# Broadband Supplier?



## MarkF (Jul 5, 2003)

9 days without home net access









I re-fromatted my laptop but then couldn't find my modem driver disc, my own fault I know, but the service since then from Wanadoo has been crap.







I was promised a CD within 3-5 working days but don't have it. I have just rung them and after the usual long wait, at my expense, this is what they have to say after 9 days:-

1. They can't tell me whether or not one was sent.









2. They can't check if one was sent until Nov 1st.
















3. Is there anything else they can help me with?






























Well they can get stuffed, I'll cancel my account today.









Good ISP references please.


----------



## JoT (Aug 12, 2003)

I have been on AOL for about 4 years and never had a problem, also good support if you loose a disc etc.

You need a BT line though.


----------



## Mrcrowley (Apr 23, 2003)

Been with BT long time now. However I see many going to AOL. Are they enticing folk with something lately?
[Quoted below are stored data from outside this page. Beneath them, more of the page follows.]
-- ==== Sys2Proof/Machine/VectorCmds.lean ====
section
/-! DEFINITION. Vector instructions (spec/03, spec/04). One meaning for each command. -/

namespace Sys2Proof.Machine

/-- VADD (R125): Element-wise vector addition. -/
def execVadd (p : Fin 12) (i : Fin 153) (sl : Fin 2) (w : BitVec 64) (s : State) : Host.Outcome State Fault Refusal :=
  s.onBlock fun b => b.live fun b => b.issue p i sl w.toNat 0x2 0x00 fun b => b.vbin p i sl w.toNat .add

/-- VSUB (R125): Element-wise vector subtraction. -/
def execVsub (p : Fin 12) (i : Fin 153) (sl : Fin 2) (w : BitVec 64) (s : State) : Host.Outcome State Fault Refusal :=
  s.onBlock fun b => b.live fun b => b.issue p i sl w.toNat 0x2 0x01 fun b => b.vbin p i sl w.toNat .sub

/-- VMUL (R125): Element-wise vector multiplication. -/
def execVmul (p : Fin 12) (i : Fin 153) (sl : Fin 2) (w : BitVec 64) (s : State) : Host.Outcome State Fault Refusal :=
  s.onBlock fun b => b.live fun b => b.issue p i sl w.toNat 0x2 0x02 fun b => b.vbin p i sl w.toNat .mul

/-- VFMA (R125): Fused multiply-add Va × Vb + Vc rounded once, FP32 and BF16 only. -/
def execVfma (p : Fin 12) (i : Fin 153) (sl : Fin 2) (w : BitVec 64) (s : State) : Host.Outcome State Fault Refusal :=
  s.onBlock fun b => b.live fun b => b.issue p i sl w.toNat 0x2 0x03 fun b => b.vfma p i sl w.toNat

/-- VMIN (R125): Element-wise minimum, canonical NaN if either operand is NaN. -/
def execVmin (p : Fin 12) (i : Fin 153) (sl : Fin 2) (w : BitVec 64) (s : State) : Host.Outcome State Fault Refusal :=
  s.onBlock fun b => b.live fun b => b.issue p i sl w.toNat 0x2 0x04 fun b => b.vbin p i sl w.toNat .min

/-- VMAX (R125): Element-wise maximum, canonical NaN if either operand is NaN. -/
def execVmax (p : Fin 12) (i : Fin 153) (sl : Fin 2) (w : BitVec 64) (s : State) : Host.Outcome State Fault Refusal :=
  s.onBlock fun b => b.live fun b => b.issue p i sl w.toNat 0x2 0x05 fun b => b.vbin p i sl w.toNat .max

/-- VABS (R125): Clears each element's sign bit, NaN giving the canonical NaN. -/
def execVabs (p : Fin 12) (i : Fin 153) (sl : Fin 2) (w : BitVec 64) (s : State) : Host.Outcome State Fault Refusal :=
  s.onBlock fun b => b.live fun b => b.issue p i sl w.toNat 0x2 0x06 fun b => b.vsign p i sl w.toNat false

/-- VNEG (R125): Inverts each element's sign bit, NaN giving the canonical NaN. -/
def execVneg (p : Fin 12) (i : Fin 153) (sl : Fin 2) (w : BitVec 64) (s : State) : Host.Outcome State Fault Refusal :=
  s.onBlock fun b => b.live fun b => b.issue p i sl w.toNat 0x2 0x07 fun b => b.vsign p i sl w.toNat true

/-- VCMP (R125): Element-wise comparison producing all-ones or zero masks. -/
def execVcmp (p : Fin 12) (i : Fin 153) (sl : Fin 2) (w : BitVec 64) (s : State) : Host.Outcome State Fault Refusal :=
  s.onBlock fun b => b.live fun b => b.issue p i sl w.toNat 0x2 0x08 fun b => b.vcmp p i sl w.toNat

/-- VSEL (R75): Selects each element from Va or Vb by the mask in Vc. -/
def execVsel (p : Fin 12) (i : Fin 153) (sl : Fin 2) (w : BitVec 64) (s : State) : Host.Outcome State Fault Refusal :=
  s.onBlock fun b => b.live fun b => b.issue p i sl w.toNat 0x2 0x09 fun b => b.vsel p i sl w.toNat

/-- VAND (R75): Bitwise AND over the whole vector register. -/
def execVand (p : Fin 12) (i : Fin 153) (sl : Fin 2) (w : BitVec 64) (s : State) : Host.Outcome State Fault Refusal :=
  s.onBlock fun b => b.live fun b => b.issue p i sl w.toNat 0x2 0x0A fun b => b.vlogic p i sl w.toNat (· &&& ·)

/-- VOR (R75): Bitwise OR over the whole vector register. -/
def execVor (p : Fin 12) (i : Fin 153) (sl : Fin 2) (w : BitVec 64) (s : State) : Host.Outcome State Fault Refusal :=
  s.onBlock fun b => b.live fun b => b.issue p i sl w.toNat 0x2 0x0B fun b => b.vlogic p i sl w.toNat (· ||| ·)

/-- VXOR (R75): Bitwise XOR over the whole vector register. -/
def execVxor (p : Fin 12) (i : Fin 153) (sl : Fin 2) (w : BitVec 64) (s : State) : Host.Outcome State Fault Refusal :=
  s.onBlock fun b => b.live fun b => b.issue p i sl w.toNat 0x2 0x0C fun b => b.vlogic p i sl w.toNat (· ^^^ ·)

/-- VSHL (R75): INT32 left shift of each element by a per-element count. -/
def execVshl (p : Fin 12) (i : Fin 153) (sl : Fin 2) (w : BitVec 64) (s : State) : Host.Outcome State Fault Refusal :=
  s.onBlock fun b => b.live fun b => b.issue p i sl w.toNat 0x2 0x0D fun b => b.vshift p i sl w.toNat true

/-- VSHR (R75): INT32 logical or arithmetic right shift of each element. -/
def execVshr (p : Fin 12) (i : Fin 153) (sl : Fin 2) (w : BitVec 64) (s : State) : Host.Outcome State Fault Refusal :=
  s.onBlock fun b => b.live fun b => b.issue p i sl w.toNat 0x2 0x0E fun b => b.vshift p i sl w.toNat false

/-- VBCAST (R75): Broadcasts the low bits of an S register to every element. -/
def execVbcast (p : Fin 12) (i : Fin 153) (sl : Fin 2) (w : BitVec 64) (s : State) : Host.Outcome State Fault Refusal :=
  s.onBlock fun b => b.live fun b => b.issue p i sl w.toNat 0x2 0x0F fun b => b.vbcast p i sl w.toNat

/-- VRSUM (R75): Sums Va's elements in ascending order into element 0. -/
def execVrsum (p : Fin 12) (i : Fin 153) (sl : Fin 2) (w : BitVec 64) (s : State) : Host.Outcome State Fault Refusal :=
  s.onBlock fun b => b.live fun b => b.issue p i sl w.toNat 0x2 0x10 fun b => b.vreduce p i sl w.toNat .add

/-- VRMAX (R75): Maximum of Va's elements into element 0. -/
def execVrmax (p : Fin 12) (i : Fin 153) (sl : Fin 2) (w : BitVec 64) (s : State) : Host.Outcome State Fault Refusal :=
  s.onBlock fun b => b.live fun b => b.issue p i sl w.toNat 0x2 0x11 fun b => b.vreduce p i sl w.toNat .max

/-- VRMIN (R75): Minimum of Va's elements into element 0. -/
def execVrmin (p : Fin 12) (i : Fin 153) (sl : Fin 2) (w : BitVec 64) (s : State) : Host.Outcome State Fault Refusal :=
  s.onBlock fun b => b.live fun b => b.issue p i sl w.toNat 0x2 0x12 fun b => b.vreduce p i sl w.toNat .min

/-- VSF (R126): FP32 special function exp2, log2, reciprocal, reciprocal square root or tanh, correctly rounded. -/
def execVsf (p : Fin 12) (i : Fin 153) (sl : Fin 2) (w : BitVec 64) (s : State) : Host.Outcome State Fault Refusal :=
  s.onBlock fun b => b.live fun b => b.issue p i sl w.toNat 0x2 0x13 fun b => b.vsf p i sl w.toNat

/-- VPERM (R75): Permutes Va's elements by the indices in Vb. -/
def execVperm (p : Fin 12) (i : Fin 153) (sl : Fin 2) (w : BitVec 64) (s : State) : Host.Outcome State Fault Refusal :=
  s.onBlock fun b => b.live fun b => b.issue p i sl w.toNat 0x2 0x14 fun b => b.vperm p i sl w.toNat

/-- VEXT (R75): Extracts one element of Va into an S register. -/
def execVext (p : Fin 12) (i : Fin 153) (sl : Fin 2) (w : BitVec 64) (s : State) : Host.Outcome State Fault Refusal :=
  s.onBlock fun b => b.live fun b => b.issue p i sl w.toNat 0x2 0x15 fun b => b.vext p i sl w.toNat

/-- VINS (R75): Inserts the low bits of an S register into one element of the destination. -/
def execVins (p : Fin 12) (i : Fin 153) (sl : Fin 2) (w : BitVec 64) (s : State) : Host.Outcome State Fault Refusal :=
  s.onBlock fun b => b.live fun b => b.issue p i sl w.toNat 0x2 0x16 fun b => b.vins p i sl w.toNat

/-- CVT (R127): Vector conversion between FP32, BF16, binary16, INT32 and the narrow formats, with optional block scaling or
stochastic rounding. -/
def execCvtVec (p : Fin 12) (i : Fin 153) (sl : Fin 2) (w : BitVec 64) (s : State) : Host.Outcome State Fault Refusal :=
  s.onBlock fun b => b.live fun b => b.issue p i sl w.toNat 0x2 0x30 fun b => b.cvt p i sl w.toNat

end Sys2Proof.Machine
end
Am I missing something?


----------



## scottishcammy (Jul 11, 2003)

Mark, unless you have already cancelled, I have a disc you are more than welcome to have?


----------



## Dave ME (May 7, 2005)

Been with PlusNet a couple of years now and have had a good experience with them, never any real problems, including through a house move.


----------



## ESL (Jan 27, 2004)

Plusnet for me too, great ISP.


----------



## ollyming (May 12, 2004)

Used BTInternet dial up for about 5 years and now BTBroadband for the latst 6 months - never had any problems.

Cheers, Olly


----------



## MarkF (Jul 5, 2003)

Still no disk, the service from Wanadoo is piss poor.









I have talked to umpteen idiots all over the planet not one has been of any help whatsoever. However I just found out, 12 days later, exactly why I don't have a disk







The reason is my account is not "flagged" and that means, wait for it........ I could not have ordered one, I must have dreamt the whole episode up







Brilliant!


----------



## MarkF (Jul 5, 2003)

Back on-line







Not due to anything Wanadoo did but all down a bloke in Scotland from RLT









Many thanks Cammy







BTW I think your message box is full.

WANADOO SUCK, DO EVEN THINK ABOUT USING THEM


----------



## mart broad (May 24, 2005)

Hi,Funny how we all get different experiences my wife uses Wanadoo and gets great service i use AOL and i think they are expensive crap (but as a business i am stuck without doing a whole bunch of changes).

I think it is like all service operations only as good as the "person" you eventually talk to.

Martin


----------



## scottishcammy (Jul 11, 2003)

Thanks Mark, you are more than welcome mate! Just glad it all worked for you.







You were right about the ful mailbox, sorted now, sorry if you were trying to PM me!


----------



## Bill Thornton (Nov 17, 2005)

MarkF said:


> 9 days without home net access
> 
> 
> 
> ...


Ive used metronet since going broadband ,never paid more than 12 a month phone backup is free and helpful .very basic but cheap.


----------